Problem to work on
Your answer must contain each line of the listing in which "that" appears, copied in full.

Information shown
◆ ◆ ◆ ◆ ◆

/-- The component of the entry held is given up: FAILED_OPEN with its cause, counted, and the entry held becomes
absent (R152, R153). -/
def State.failHeld (s : State) (cause : EntryCause) (mark : Bool) : State :=
  match s.head.held with
  | none => s
  | some h =>
    let s1 := s.noticeOutcome h.ref (.failedOpen cause mark)
    { s1 with head := { s1.head with
        held := none
        counts := { s1.head.counts with failedOpen := wrapInc s1.head.counts.failedOpen } } }

/-- The head outputs released at a halt by STOP; jaw air stays (R152). -/
def HeadOutputs.halted (o : HeadOutputs) : HeadOutputs :=
  { o with pick := false, form := false, drive := none, release := false, rise := false, clinch := none }

/-- The clinch unit at a halt by STOP: a stroke stops and keeps its direction, a retract goes on (R152). -/
def ClinchState.halted : ClinchState → ClinchState
  | .stroking d => .stopped (some d)
  | c => c

/-- The component of a drive or a clinch that a halt cuts short (R152). -/
def State.giveUpHeld (s : State) : State :=
  match s.head.state with
  | .drive .. => s.failHeld .halted false
  | .clinch => s.failHeld .halted true
  | _ => s

/-- The head record at a halt by STOP (R152). -/
def Head.halted (h : Head) : Head :=
  { h with
    state := .halted h.state.haltSource false
    outputs := h.outputs.halted, clinch := h.clinch.halted }

/-- The entry into STOPPED at the head (R152). A head already HALTED stays as it is (section 8.9). -/
def State.haltHead (s : State) : State :=
  if s.head.state.isHalted then s
  else
    let s1 := s.giveUpHeld
    (State.haltWatch { s1 with head := s1.head.halted } .head).noticeHalted true

/-- The entry into STOPPED at the conveyor: a run in flight is halted (R164). -/
def State.haltConveyor (s : State) : State :=
  match s.conveyor.state with
  | .entryRun false reached =>
    State.haltWatch { s with conveyor := { s.conveyor with
      state := .entryRun true reached
      outputs := { s.conveyor.outputs with entryRun := false } } } .conveyor
  | .unloading false seen =>
    State.haltWatch { s with conveyor := { s.conveyor with
      state := .unloading true seen
      outputs := { s.conveyor.outputs with exitRun := false } } } .conveyor
  | _ => s

/-- The entry of the line into STOPPED (R190, R191), with what every block does in that event. The index, a gate
stroke, the dwells and the clamp strokes run on (R13, R18, R92, R164). -/
def State.enterStopped (s : State) (cause : LineCause) : State :=
  (((((s.setLine .stopped cause).abandonMeasurement).stopTable).haltHead).stopSpan).haltConveyor

/-- The higher of two classes, in the order WARN, HOLD, STOP (R180). -/
def AlarmClass.higher (a b : AlarmClass) : AlarmClass := if a.num < b.num then b else a

/-- Is the class HOLD or STOP? -/
def AlarmClass.serious : AlarmClass → Bool
  | .hold | .stop => true
  | _ => false

/-- What a raise does to its source record (R180). -/
def SourceRec.raised (r : SourceRec) (cls : AlarmClass) (ctx : Context) : SourceRec :=
  { r with pending := true, cls := r.cls.higher cls, count := holdInc r.count, context := ctx }

/-- What a raise of class HOLD or STOP does to the capture record (R183). -/
def Capture.judged (c : Capture) (src : Source) (cls : AlarmClass) (ctx : Context) (line : LineState) (time : Nat) :
    Capture :=
  if cls.serious then
    match c.content with
    | none => { c with content := some { source := src, cls := cls, line := line, context := ctx, time := time } }
    | some _ => { c with overflow := holdInc c.overflow }
  else c

/-- A raise at ALC, up to its ALARM report: the source record, the capture record, the report (R180, R181, R183). -/
def State.recordRaise (s : State) (src : Source) (cls : AlarmClass) (ctx : Context) : State :=
  let captured := cls.serious && s.alarms.capture.content.isNone
  let r := (s.source src).raised cls ctx
  let s1 := s.setSource src r
  let s2 : State :=
    { s1 with alarms := { s1.alarms with capture := s1.alarms.capture.judged src cls ctx s.line s.clock } }
  s2.emit 0x40#8 (u8 src.num ++ u8 cls.num ++ u8 r.count ++ ctx.bytes ++ u32 s.clock ++ yn captured)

◆ ◆ ◆ ◆ ◆

Task solution
/-- The component of a drive or a clinch that a halt cuts short (R152). -/
/-- The entry of the line into STOPPED (R190, R191), with what every block does in that event. The index, a gate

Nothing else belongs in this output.